This repository consists of code sample of SMS Spam Classifier and a brief overview of ML algorithms.
Data Set Link: https://archive.ics.uci.edu/ml/datasets/SMS+Spam+Collection
Machine Learning
Machine Learning (or ML) is an area of Artificial Intelligence (AI) that is a set of statistical techniques for problem solving.These techniques can be applied to a wide variety of problems which are not limited to - vision based research, fraud detection, price prediction, and even NLP.
Natural Language Processing
Natural Language Processing (or NLP) is an area that is a confluence of Artificial Intelligence and Linguistics.NLP has many tasks such as Text Generation, Text Classification, Machine Translation, Speech Recognition, Sentiment Analysis, etc.
Data Learning
Deep Learning (which includes Recurrent Neural Networks, Convolution Neural Networks and others) is a type of Machine Learning approach. It is an extension of Neural Networks.It can also be used for vision based classification and can be used in NLP.
Flow Chart of everthing ML
Naive Bayes Classifier
Bayes Theorem P(A|B)- how often A happens given that B happens= P(B|A)P(A)/P(B) P(B|A)- how often B happens given that A happens
Naive Bayes classifier calculates the probabilities for every factor.This classifier assumes the features (in this case we had words as input) are independent. Hence the word naive.
Sklearn Naive Bayes provides three alternatives for model training:
- Gaussian- it assumes that features follow a normal distribution
- Multinomial- used for discrete counts (eg: number of times outcome number x_i is observed over the n trials)
- Bernoulli- useful if your feature vectors are binary (i.e. zeros and ones), text classification with ‘bag of words’ model where 1s are word that occur in the document & 0s are words that do not.
Support Vector Machines(Classifier)
Separation of classes
Given a labelled training data, the algorithm outputs an optimal hyperplane which categorises new examples.
Tuning Parameters in SVM Classifier
( by varying these parameters we can achieve considerable non linear classification line with more accuracy in reasonable amount of time )
- Regularization Parameters
The Regularization parameter (C parameter in python’s sklearn library) tells the SVM optimization how much you want to avoid misclassifying each training example
- Gamma
The gamma parameter defines how far the influence of a single training example
- low gamma-points far away from plausible seperation line are considered in calculation for the seperation line
- high gamma-the points close to plausible line are considered in calculation.
- Margin
SVM to core tries to achieve a good margin.

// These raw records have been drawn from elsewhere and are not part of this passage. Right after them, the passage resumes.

/-! ### SC -/

@[simp] theorem Group.writeSc_die (x : Group) (f : BitVec 4) : (x.writeSc f).die = x.die := rfl
@[simp] theorem Group.writeSc_core (x : Group) (f : BitVec 4) : (x.writeSc f).core = x.core := rfl
@[simp] theorem Group.writeSc_slot (x : Group) (f : BitVec 4) : (x.writeSc f).slot = x.slot := rfl
@[simp] theorem Group.writeSc_launch (x : Group) (f : BitVec 4) : (x.writeSc f).launch = x.launch := rfl
@[simp] theorem Group.writeSc_team (x : Group) (f : BitVec 4) : (x.writeSc f).team = x.team := rfl
@[simp] theorem Group.writeSc_ctx (x : Group) (f : BitVec 4) : (x.writeSc f).ctx = x.ctx := rfl
@[simp] theorem Group.writeSc_spawned (x : Group) (f : BitVec 4) : (x.writeSc f).spawned = x.spawned := rfl
@[simp] theorem Group.writeSc_run (x : Group) (f : BitVec 4) : (x.writeSc f).run = x.run := rfl
@[simp] theorem Group.writeSc_s (x : Group) (f : BitVec 4) : (x.writeSc f).s = x.s := rfl
@[simp] theorem Group.writeSc_v (x : Group) (f : BitVec 4) : (x.writeSc f).v = x.v := rfl
@[simp] theorem Group.writeSc_k (x : Group) (f : BitVec 4) : (x.writeSc f).k = x.k := rfl
@[simp] theorem Group.writeSc_h (x : Group) (f : BitVec 4) : (x.writeSc f).h = x.h := rfl
@[simp] theorem Group.writeSc_valloc (x : Group) (f : BitVec 4) : (x.writeSc f).valloc = x.valloc := rfl
@[simp] theorem Group.writeSc_pc (x : Group) (f : BitVec 4) : (x.writeSc f).pc = x.pc := rfl
@[simp] theorem Group.writeSc_plane (x : Group) (f : BitVec 4) : (x.writeSc f).plane = x.plane := rfl
@[simp] theorem Group.writeSc_fresh (x : Group) (f : BitVec 4) : (x.writeSc f).fresh = x.fresh := rfl
@[simp] theorem Group.writeSc_issued (x : Group) (f : BitVec 4) : (x.writeSc f).issued = x.issued := rfl
@[simp] theorem Group.writeSc_span (x : Group) (f : BitVec 4) : (x.writeSc f).span = x.span := rfl
@[simp] theorem Group.writeSc_live (x : Group) (f : BitVec 4) : (x.writeSc f).live = x.live := rfl
@[simp] theorem Group.writeSc_sc (x : Group) (f : BitVec 4) : (x.writeSc f).sc = f := rfl
@[simp] theorem Group.writeSc_status (x : Group) (f : BitVec 4) : (x.writeSc f).status = x.status := rfl
@[simp] theorem Group.writeSc_exec (x : Group) (f : BitVec 4) : (x.writeSc f).exec = x.exec := rfl
@[simp] theorem Group.writeSc_exitm (x : Group) (f : BitVec 4) : (x.writeSc f).exitm = x.exitm := rfl
@[simp] theorem Group.writeSc_pln (x : Group) (f : BitVec 4) : (x.writeSc f).pln = x.pln := rfl
@[simp] theorem Group.writeSc_fmt (x : Group) (f : BitVec 4) : (x.writeSc f).fmt = x.fmt := rfl
@[simp] theorem Group.writeSc_wdog (x : Group) (f : BitVec 4) : (x.writeSc f).wdog = x.wdog := rfl
@[simp] theorem Group.writeSc_wcnt (x : Group) (f : BitVec 4) : (x.writeSc f).wcnt = x.wcnt := rfl
@[simp] theorem Group.writeSc_wdue (x : Group) (f : BitVec 4) : (x.writeSc f).wdue = x.wdue := rfl
@[simp] theorem Group.writeSc_trapbase (x : Group) (f : BitVec 4) : (x.writeSc f).trapbase = x.trapbase := rfl
@[simp] theorem Group.writeSc_xpc (x : Group) (f : BitVec 4) : (x.writeSc f).xpc = x.xpc := rfl
@[simp] theorem Group.writeSc_xcause (x : Group) (f : BitVec 4) : (x.writeSc f).xcause = x.xcause := rfl
@[simp] theorem Group.writeSc_xinfo (x : Group) (f : BitVec 4) : (x.writeSc f).xinfo = x.xinfo := rfl
@[simp] theorem Group.writeSc_xscratch (x : Group) (f : BitVec 4) : (x.writeSc f).xscratch = x.xscratch := rfl
@[simp] theorem Group.writeSc_groupid (x : Group) (f : BitVec 4) : (x.writeSc f).groupid = x.groupid := rfl
@[simp] theorem Group.writeSc_teamid (x : Group) (f : BitVec 4) : (x.writeSc f).teamid = x.teamid := rfl
@[simp] theorem Group.writeSc_clusterid (x : Group) (f : BitVec 4) : (x.writeSc f).clusterid = x.clusterid := rfl
@[simp] theorem Group.writeSc_cbase (x : Group) (f : BitVec 4) : (x.writeSc f).cbase = x.cbase := rfl
@[simp] theorem Group.writeSc_csize (x : Group) (f : BitVec 4) : (x.writeSc f).csize = x.csize := rfl
@[simp] theorem Group.writeSc_regions (x : Group) (f : BitVec 4) : (x.writeSc f).regions = x.regions := rfl
@[simp] theorem Group.writeSc_log (x : Group) (f : BitVec 4) : (x.writeSc f).log = (x.cut x.seq .sc 0).log := rfl
@[simp] theorem Group.writeSc_fifo (x : Group) (f : BitVec 4) : (x.writeSc f).fifo = x.fifo := rfl
@[simp] theorem Group.writeSc_seq (x : Group) (f : BitVec 4) : (x.writeSc f).seq = x.seq := rfl
@[simp] theorem Group.writeSc_stores (x : Group) (f : BitVec 4) : (x.writeSc f).stores = x.stores := rfl
@[simp] theorem Group.writeSc_fences (x : Group) (f : BitVec 4) : (x.writeSc f).fences = x.fences := rfl
@[simp] theorem Group.writeSc_cflush (x : Group) (f : BitVec 4) : (x.writeSc f).cflush = x.cflush := rfl
@[simp] theorem Group.writeSc_deferred (x : Group) (f : BitVec 4) : (x.writeSc f).deferred = x.deferred := rfl
@[simp] theorem Group.writeSc_settled (x : Group) (f : BitVec 4) : (x.writeSc f).settled = x.settled := rfl
@[simp] theorem Group.writeSc_grant (x : Group) (f : BitVec 4) : (x.writeSc f).grant = x.grant := rfl
@[simp] theorem Group.writeSc_spawnq (x : Group) (f : BitVec 4) : (x.writeSc f).spawnq = x.spawnq := rfl
@[simp] theorem Group.writeSc_spawnc (x : Group) (f : BitVec 4) : (x.writeSc f).spawnc = x.spawnc := rfl
@[simp] theorem Group.writeSc_spawnAt (x : Group) (f : BitVec 4) : (x.writeSc f).spawnAt = x.spawnAt := rfl
@[simp] theorem Group.writeSc_arrived (x : Group) (f : BitVec 4) : (x.writeSc f).arrived = x.arrived := rfl
@[simp] theorem Group.writeSc_owes (x : Group) (f : BitVec 4) : (x.writeSc f).owes = x.owes := rfl
@[simp] theorem Group.writeSc_owesH (x : Group) (f : BitVec 4) : (x.writeSc f).owesH = x.owesH := rfl
@[simp] theorem Group.writeSc_stop (x : Group) (f : BitVec 4) : (x.writeSc f).stop = x.stop := rfl
@[simp] theorem Group.writeSc_waitw (x : Group) (f : BitVec 4) : (x.writeSc f).waitw = x.waitw := rfl
@[simp] theorem Group.writeSc_waits (x : Group) (f : BitVec 4) : (x.writeSc f).waits = x.waits := rfl
@[simp] theorem Group.writeSc_leftAt (x : Group) (f : BitVec 4) : (x.writeSc f).leftAt = x.leftAt := rfl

A margin is a separation of line to the closest class points.
1.Good Margin 2. Bad Margin
-
Kernel
The learning of the hyperplane in linear SVM is done by transforming the problem using some linear algebra.
For linear kernel the equation for prediction for a new input using the dot product between the input (x) and each support vector (xi) is calculated as follows:
f(x) = B(0) + sum(ai * (x,xi))
Other kernels can be used that transform the input space into higher dimensions such as a Polynomial Kernel and a Radial Kernel. This is called the Kernel Trick.
- Polynomial Kernel
K(x,xi) = 1 + sum(x * xi)^d
(the degree d must be specified by learning algorithm)
- Radial Kernel
K(x,xi) = exp(-gamma * sum((x – xi^2))
(gamma must be specified, a good value of gamma=0.1, must be between 0 and 1)
SVC takes more training time than the Naive Bayes but the prediction is faster. However, it totally depends on scenario and data set which one performs best.